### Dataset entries
┌──

/-- The rows of page 0: no index byte, no escape (R111). -/
def rows0 (op : Byte) : List (Option Shape) :=
  [ pat op 0xC0 0x40 (do let r ← r8? (bits op 3 3); let r2 ← r8? (bits op 0 3); some (0, fun _ => .ldReg r r2)),
    pat op 0xC7 0x46 (do let r ← r8? (bits op 3 3); some (0, fun _ => .ldRHl r)),
    pat op 0xF8 0x70 (do let r ← r8? (bits op 0 3); some (0, fun _ => .ldHlR r)),
    pat op 0xC7 0x06 (do let r ← r8? (bits op 3 3); some (1, fun bs => .ldRN r (at8 bs 0))),
    pat op 0xFF 0x36 (some (1, fun bs => .ldHlN (at8 bs 0))),
    pat op 0xEF 0x0A (some (0, fun _ => .ldAIr (bdOf (bits op 4 1)))),
    pat op 0xFF 0x3A (some (2, fun bs => .ldADa (at16 bs 0))),
    pat op 0xEF 0x02 (some (0, fun _ => .ldIrA (bdOf (bits op 4 1)))),
    pat op 0xFF 0x32 (some (2, fun bs => .ldDaA (at16 bs 0))),
    pat op 0xFF 0xEB (some (0, fun _ => .exDeHl)),
    pat op 0xFF 0x08 (some (0, fun _ => .exAfAf)),
    pat op 0xFF 0xD9 (some (0, fun _ => .exx)),
    pat op 0xFF 0xE3 (some (0, fun _ => .exSpHl)),
    pat op 0xCF 0x01 (some (2, fun bs => .ldwRrN (rrOf (bits op 4 2)) (at16 bs 0))),
    pat op 0xF8 0x88 (do let r ← r8? (bits op 0 3); some (0, fun _ => .adcAR r)),
    pat op 0xFF 0xCE (some (1, fun bs => .adcAN (at8 bs 0))),
    pat op 0xFF 0x8E (some (0, fun _ => .adcAHl)),
    pat op 0xF8 0x80 (do let r ← r8? (bits op 0 3); some (0, fun _ => .addAR r)),
    pat op 0xFF 0xC6 (some (1, fun bs => .addAN (at8 bs 0))),
    pat op 0xFF 0x86 (some (0, fun _ => .addAHl)),
    pat op 0xF8 0xA0 (do let r ← r8? (bits op 0 3); some (0, fun _ => .andAR r)),
    pat op 0xFF 0xE6 (some (1, fun bs => .andAN (at8 bs 0))),
    pat op 0xFF 0xA6 (some (0, fun _ => .andAHl)),
    pat op 0xF8 0xB8 (do let r ← r8? (bits op 0 3); some (0, fun _ => .cpAR r)),
    pat op 0xFF 0xFE (some (1, fun bs => .cpAN (at8 bs 0))),
    pat op 0xFF 0xBE (some (0, fun _ => .cpAHl)),
    pat op 0xFF 0x2F (some (0, fun _ => .cpl)),
    pat op 0xFF 0x27 (some (0, fun _ => .daa)),
    pat op 0xC7 0x05 (do let r ← r8? (bits op 3 3); some (0, fun _ => .decR r)),
    pat op 0xFF 0x35 (some (0, fun _ => .decHl)),
    pat op 0xC7 0x04 (do let r ← r8? (bits op 3 3); some (0, fun _ => .incR r)),
    pat op 0xFF 0x34 (some (0, fun _ => .incHl)),
    pat op 0xCF 0x09 (some (0, fun _ => .addHlRr (rrOf (bits op 4 2)))),
    pat op 0xCF 0x0B (some (0, fun _ => .decwRr (rrOf (bits op 4 2)))),
    pat op 0xCF 0x03 (some (0, fun _ => .incwRr (rrOf (bits op 4 2)))),
    pat op 0xC7 0xC4 (some (2, fun bs => .callCc (ccOf (bits op 3 3)) (at16 bs 0))),
    pat op 0xFF 0xCD (some (2, fun bs => .callDa (at16 bs 0))),
    pat op 0xFF 0x3F (some (0, fun _ => .ccf)),
    pat op 0xFF 0x10 (some (1, fun bs => .djnz (at8 bs 0))),
    pat op 0xFF 0xE9 (some (0, fun _ => .jpHl)),
    pat op 0xC7 0xC2 (some (2, fun bs => .jpCc (ccOf (bits op 3 3)) (at16 bs 0))),
    pat op 0xFF 0xC3 (some (2, fun bs => .jpDa (at16 bs 0))),
    pat op 0xE7 0x20 (some (1, fun bs => .jrCc (jccOf (bits op 3 2)) (at8 bs 0))),
    pat op 0xFF 0x18 (some (1, fun bs => .jr (at8 bs 0))),
    pat op 0xFF 0xDB (some (1, fun bs => .inAN (at8 bs 0))),
    pat op 0xFF 0xF3 (some (0, fun _ => .di)),
    pat op 0xFF 0xFB (some (0, fun _ => .ei)),
    pat op 0xFF 0x76 (some (0, fun _ => .halt)) ]

/-- The rows of page ED (R112). -/
def rowsED (op : Byte) : List (Option Shape) :=
  [ pat op 0xE7 0x23 (do let base ← xx? (bits op 3 2); some (2, fun bs => .ldXA base (at16 bs 0))),
    pat op 0xFF 0x23 (some (2, fun bs => .ldRaA (at16 bs 0))),
    pat op 0xFF 0x03 (some (2, fun bs => .ldSrA (at16 bs 0))),
    pat op 0xE7 0x03 (do let pair ← bx? (bits op 3 2); some (0, fun _ => .ldBxA pair)),
    pat op 0xC7 0x07 (do let r ← r8? (bits op 3 3); some (0, fun _ => .exAR r)),
    pat op 0xFF 0x37 (some (0, fun _ => .exAHl)),
    pat op 0xFF 0xEF (some (0, fun _ => .exHL)),
    pat op 0xFF 0x86 (some (0, fun _ => .ldudAHl)),
    pat op 0xFF 0x8E (some (0, fun _ => .ldudHlA)),
    pat op 0xFF 0x96 (some (0, fun _ => .ldupAHl)),
    pat op 0xFF 0x9E (some (0, fun _ => .ldupHlA)),
    pat op 0xE7 0x22 (do let base ← xx? (bits op 3 2); some (2, fun bs => .ldaHlX base (at16 bs 0))),
    pat op 0xFF 0x22 (some (2, fun bs => .ldaHlRa (at16 bs 0))),
    pat op 0xFF 0x02 (some (2, fun bs => .ldaHlSr (at16 bs 0))),
    pat op 0xE7 0x02 (do let pair ← bx? (bits op 3 2); some (0, fun _ => .ldaHlBx pair)),
    pat op 0xFF 0xA0 (some (0, fun _ => .ldi)),
    pat op 0xFF 0xA8 (some (0, fun _ => .ldd)),
    pat op 0xFF 0xB0 (some (0, fun _ => .ldir)),
    pat op 0xFF 0xB8 (some (0, fun _ => .lddr)),
    pat op 0xFF 0xA1 (some (0, fun _ => .cpi)),
    pat op 0xFF 0xA9 (some (0, fun _ => .cpd)),
    pat op 0xFF 0xB1 (some (0, fun _ => .cpir)),
    pat op 0xFF 0xB9 (some (0, fun _ => .cpdr)),
    pat op 0xC7 0xC4 (do let r ← r8? (bits op 3 3); some (0, fun _ => .divR r)),
    pat op 0xFF 0xF4 (some (0, fun _ => .divHl)),
    pat op 0xC7 0xC5 (do let r ← r8? (bits op 3 3); some (0, fun _ => .divuR r)),
    pat op 0xFF 0xF5 (some (0, fun _ => .divuHl)),
    pat op 0xFF 0x64 (some (0, fun _ => .extsA)),
    pat op 0xCF 0x4A (some (0, fun _ => .adcHlRr (rrOf (bits op 4 2)))),
    pat op 0xFF 0x6D (some (0, fun _ => .addHlA)),
    pat op 0xCF 0xC6 (some (0, fun _ => .addwRr (rrOf (bits op 4 2)))),
    pat op 0xCF 0xC7 (some (0, fun _ => .cpwRr (rrOf (bits op 4 2)))),
    pat op 0xCF 0xCA (some (0, fun _ => .divwRr (rrOf (bits op 4 2)))),
    pat op 0xCF 0xCB (some (0, fun _ => .divuwRr (rrOf (bits op 4 2)))),
    pat op 0xFF 0x6C (some (0, fun _ => .extsHl)),
    pat op 0xC7 0x40 (do let r ← r8? (bits op 3 3); some (0, fun _ => .inR r)),
    pat op 0xFF 0xB7 (some (0, fun _ => .inw)),
    pat op 0xFF 0xA2 (some (0, fun _ => .ini)),
    pat op 0xFF 0x82 (some (0, fun _ => .iniw)),
    pat op 0xFF 0xAA (some (0, fun _ => .ind)),
    pat op 0xFF 0x8A (some (0, fun _ => .indw)),
    pat op 0xFF 0xB2 (some (0, fun _ => .inir)),
    pat op 0xFF 0x92 (some (0, fun _ => .inirw)),
    pat op 0xFF 0xBA (some (0, fun _ => .indr)),
    pat op 0xFF 0x9A (some (0, fun _ => .indrw)),
    pat op 0xFF 0x77 (some (1, fun bs => .diMask (at8 bs 0))),
    pat op 0xFF 0x7F (some (1, fun bs => .eiMask (at8 bs 0))),
    pat op 0xFF 0x46 (some (0, fun _ => .im0)),
    pat op 0xFF 0x56 (some (0, fun _ => .im1)),
    pat op 0xFF 0x5E (some (0, fun _ => .im2)),
    pat op 0xFF 0x4E (some (0, fun _ => .im3)),
    pat op 0xFF 0x47 (some (0, fun _ => .ldIA)),
    pat op 0xFF 0x4F (some (0, fun _ => .ldRfA)),
    pat op 0xFF 0x57 (some (0, fun _ => .ldAI)),
    pat op 0xFF 0x5F (some (0, fun _ => .ldARf)),
    pat op 0xFF 0x66 (some (0, fun _ => .ldctlHlC)),
    pat op 0xFF 0x6E (some (0, fun _ => .ldctlCHl)),
    pat op 0xFF 0x87 (some (0, fun _ => .ldctlHlUsp)),
    pat op 0xFF 0x8F (some (0, fun _ => .ldctlUspHl)) ]
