-- ==== Sys2Proof/Forms.lean ====
section
/-! DEFINITION. The shapes of the instructions, for the statements: which rows of the table share an operation, each with
its length in bytes and its operands, which memory accesses it makes, and which instructions are privileged. -/

namespace Sys2Proof.Machine

/-- The byte loads (40_load8.md R131 to R136): length, destination, source. -/
inductive LoadForm : Instr → Nat → Loc8 → Src8 → Prop
  | ldReg (r : R8) (r2 : R8) : LoadForm (.ldReg r r2) 1 (.reg r) (.loc (.reg r2))
  | ldGRx (xy : XY) (g : R8) (half : Half) : LoadForm (.ldGRx xy g half) 2 (.reg g) (.loc (.rx xy half))
  | ldRxRx (xy : XY) (half : Half) (half2 : Half) :
      LoadForm (.ldRxRx xy half half2) 2 (.rx xy half) (.loc (.rx xy half2))
  | ldRxG (xy : XY) (half : Half) (g : R8) : LoadForm (.ldRxG xy half g) 2 (.rx xy half) (.loc (.reg g))
  | ldRHl (r : R8) : LoadForm (.ldRHl r) 1 (.reg r) (.loc (.mem (.ir .hl)))
  | ldRSx (xy : XY) (r : R8) (d : Byte) : LoadForm (.ldRSx xy r d) 3 (.reg r) (.loc (.mem (.sx xy d)))
  | ldHlR (r : R8) : LoadForm (.ldHlR r) 1 (.mem (.ir .hl)) (.loc (.reg r))
  | ldSxR (xy : XY) (r : R8) (d : Byte) : LoadForm (.ldSxR xy r d) 3 (.mem (.sx xy d)) (.loc (.reg r))
  | ldRN (r : R8) (n : Byte) : LoadForm (.ldRN r n) 2 (.reg r) (.imm n)
  | ldRxN (xy : XY) (half : Half) (n : Byte) : LoadForm (.ldRxN xy half n) 3 (.rx xy half) (.imm n)
  | ldHlN (n : Byte) : LoadForm (.ldHlN n) 2 (.mem (.ir .hl)) (.imm n)
  | ldDaN (addr : Word) (n : Byte) : LoadForm (.ldDaN addr n) 5 (.mem (.da addr)) (.imm n)
  | ldXN (base : XX) (dd : Word) (n : Byte) : LoadForm (.ldXN base dd n) 5 (.mem (.x base dd)) (.imm n)
  | ldSxN (xy : XY) (d : Byte) (n : Byte) : LoadForm (.ldSxN xy d n) 4 (.mem (.sx xy d)) (.imm n)
  | ldRaN (disp : Word) (n : Byte) : LoadForm (.ldRaN disp n) 5 (.mem (.ra disp)) (.imm n)
  | ldSrN (dd : Word) (n : Byte) : LoadForm (.ldSrN dd n) 5 (.mem (.sr dd)) (.imm n)
  | ldBxN (pair : BX) (n : Byte) : LoadForm (.ldBxN pair n) 3 (.mem (.bx pair)) (.imm n)
  | ldAIr (bd : BD) : LoadForm (.ldAIr bd) 1 (.reg .a) (.loc (.mem (.ir (ptrOfBD bd))))
  | ldADa (addr : Word) : LoadForm (.ldADa addr) 3 (.reg .a) (.loc (.mem (.da addr)))
  | ldAX (base : XX) (dd : Word) : LoadForm (.ldAX base dd) 4 (.reg .a) (.loc (.mem (.x base dd)))
  | ldARa (disp : Word) : LoadForm (.ldARa disp) 4 (.reg .a) (.loc (.mem (.ra disp)))
  | ldASr (dd : Word) : LoadForm (.ldASr dd) 4 (.reg .a) (.loc (.mem (.sr dd)))
  | ldABx (pair : BX) : LoadForm (.ldABx pair) 2 (.reg .a) (.loc (.mem (.bx pair)))
  | ldIrA (bd : BD) : LoadForm (.ldIrA bd) 1 (.mem (.ir (ptrOfBD bd))) (.loc (.reg .a))
  | ldDaA (addr : Word) : LoadForm (.ldDaA addr) 3 (.mem (.da addr)) (.loc (.reg .a))
  | ldXA (base : XX) (dd : Word) : LoadForm (.ldXA base dd) 4 (.mem (.x base dd)) (.loc (.reg .a))
  | ldRaA (disp : Word) : LoadForm (.ldRaA disp) 4 (.mem (.ra disp)) (.loc (.reg .a))
  | ldSrA (dd : Word) : LoadForm (.ldSrA dd) 4 (.mem (.sr dd)) (.loc (.reg .a))
  | ldBxA (pair : BX) : LoadForm (.ldBxA pair) 2 (.mem (.bx pair)) (.loc (.reg .a))

/-- EX A,src (R137): length, source. -/
inductive ExchangeAForm : Instr → Nat → Loc8 → Prop
  | exAR (r : R8) : ExchangeAForm (.exAR r) 2 (.reg r)
  | exARx (xy : XY) (half : Half) : ExchangeAForm (.exARx xy half) 3 (.rx xy half)
  | exAHl : ExchangeAForm .exAHl 2 (.mem (.ir .hl))
  | exADa (addr : Word) : ExchangeAForm (.exADa addr) 5 (.mem (.da addr))
  | exAX (base : XX) (dd : Word) : ExchangeAForm (.exAX base dd) 5 (.mem (.x base dd))
  | exASx (xy : XY) (d : Byte) : ExchangeAForm (.exASx xy d) 4 (.mem (.sx xy d))
  | exARa (disp : Word) : ExchangeAForm (.exARa disp) 5 (.mem (.ra disp))
  | exASr (dd : Word) : ExchangeAForm (.exASr dd) 5 (.mem (.sr dd))
  | exABx (pair : BX) : ExchangeAForm (.exABx pair) 3 (.mem (.bx pair))

/-- LDUD and LDUP, load form (R141, R142): length, kind of the user space, source. -/
inductive UserLoadForm : Instr → Nat → Kind → MemOperand → Prop
  | ldudAHl : UserLoadForm .ldudAHl 2 .data (.ir .hl)
  | ldudASx (xy : XY) (d : Byte) : UserLoadForm (.ldudASx xy d) 4 .data (.sx xy d)
  | ldupAHl : UserLoadForm .ldupAHl 2 .program (.ir .hl)
  | ldupASx (xy : XY) (d : Byte) : UserLoadForm (.ldupASx xy d) 4 .program (.sx xy d)

/-- LDUD and LDUP, store form (R141, R142): length, kind of the user space, destination. -/
inductive UserStoreForm : Instr → Nat → Kind → MemOperand → Prop
  | ldudHlA : UserStoreForm .ldudHlA 2 .data (.ir .hl)
  | ldudSxA (xy : XY) (d : Byte) : UserStoreForm (.ldudSxA xy d) 4 .data (.sx xy d)
  | ldupHlA : UserStoreForm .ldupHlA 2 .program (.ir .hl)
  | ldupSxA (xy : XY) (d : Byte) : UserStoreForm (.ldupSxA xy d) 4 .program (.sx xy d)

/-- EX src,HL (41_load16_exchange.md R151): length, source. -/
inductive ExchangeHLForm : Instr → Nat → Reg16 → Prop
  | exDeHl : ExchangeHLForm .exDeHl 1 .de
  | exXyHl (xy : XY) : ExchangeHLForm (.exXyHl xy) 2 (reg16OfXY xy)

/-- EX (SP),dst (R155): length, destination. -/
inductive StackTopForm : Instr → Nat → Reg16 → Prop
  | exSpHl : StackTopForm .exSpHl 1 .hl
  | exSpXy (xy : XY) : StackTopForm (.exSpXy xy) 2 (reg16OfXY xy)

/-- LDA (R156): length, destination, source. -/
inductive LoadAddressForm : Instr → Nat → Reg16 → MemOperand → Prop
  | ldaHlX (base : XX) (dd : Word) : LoadAddressForm (.ldaHlX base dd) 4 .hl (.x base dd)
  | ldaXyX (xy : XY) (base : XX) (dd : Word) : LoadAddressForm (.ldaXyX xy base dd) 5 (reg16OfXY xy) (.x base dd)
  | ldaHlRa (disp : Word) : LoadAddressForm (.ldaHlRa disp) 4 .hl (.ra disp)
  | ldaXyRa (xy : XY) (disp : Word) : LoadAddressForm (.ldaXyRa xy disp) 5 (reg16OfXY xy) (.ra disp)
  | ldaHlSr (dd : Word) : LoadAddressForm (.ldaHlSr dd) 4 .hl (.sr dd)
  | ldaXySr (xy : XY) (dd : Word) : LoadAddressForm (.ldaXySr xy dd) 5 (reg16OfXY xy) (.sr dd)
  | ldaHlBx (pair : BX) : LoadAddressForm (.ldaHlBx pair) 2 .hl (.bx pair)
  | ldaXyBx (xy : XY) (pair : BX) : LoadAddressForm (.ldaXyBx xy pair) 3 (reg16OfXY xy) (.bx pair)

/-- LD[W] dst,nn (R157): length, destination, immediate. -/
inductive LoadWordForm : Instr → Nat → Loc16 → Word → Prop
  | ldwRrN (w : RR) (nn : Word) : LoadWordForm (.ldwRrN w nn) 3 (.reg (reg16OfRR w)) nn
  | ldwXyN (xy : XY) (nn : Word) : LoadWordForm (.ldwXyN xy nn) 4 (.reg (reg16OfXY xy)) nn
  | ldwHlN (nn : Word) : LoadWordForm (.ldwHlN nn) 4 (.mem (.ir .hl)) nn
  | ldwDaN (addr : Word) (nn : Word) : LoadWordForm (.ldwDaN addr nn) 6 (.mem (.da addr)) nn
  | ldwRaN (disp : Word) (nn : Word) : LoadWordForm (.ldwRaN disp nn) 6 (.mem (.ra disp)) nn
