-- ==== Sys2Proof/Laws/Exec.lean ====
section
/-! SUPPORT. The meaning of every instruction as the shared operation it is, so that no proof unfolds the dispatch. -/

namespace Sys2Proof.Machine

variable (s : State)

└──

### Action item
Nothing beyond the lines from the start of the entries through the line with "pat op 0xCF 0x01" should appear. Repeat those lines exactly, both ends included.

### Written answer
/-- The rows of page 0: no index byte, no escape (R111). -/
def rows0 (op : Byte) : List (Option Shape) :=
  [ pat op 0xC0 0x40 (do let r ← r8? (bits op 3 3); let r2 ← r8? (bits op 0 3); some (0, fun _ => .ldReg r r2)),
    pat op 0xC7 0x46 (do let r ← r8? (bits op 3 3); some (0, fun _ => .ldRHl r)),
    pat op 0xF8 0x70 (do let r ← r8? (bits op 0 3); some (0, fun _ => .ldHlR r)),
    pat op 0xC7 0x06 (do let r ← r8? (bits op 3 3); some (1, fun bs => .ldRN r (at8 bs 0))),
    pat op 0xFF 0x36 (some (1, fun bs => .ldHlN (at8 bs 0))),
    pat op 0xEF 0x0A (some (0, fun _ => .ldAIr (bdOf (bits op 4 1)))),
    pat op 0xFF 0x3A (some (2, fun bs => .ldADa (at16 bs 0))),
    pat op 0xEF 0x02 (some (0, fun _ => .ldIrA (bdOf (bits op 4 1)))),
    pat op 0xFF 0x32 (some (2, fun bs => .ldDaA (at16 bs 0))),
    pat op 0xFF 0xEB (some (0, fun _ => .exDeHl)),
    pat op 0xFF 0x08 (some (0, fun _ => .exAfAf)),
    pat op 0xFF 0xD9 (some (0, fun _ => .exx)),
    pat op 0xFF 0xE3 (some (0, fun _ => .exSpHl)),
    pat op 0xCF 0x01 (some (2, fun bs => .ldwRrN (rrOf (bits op 4 2)) (at16 bs 0))),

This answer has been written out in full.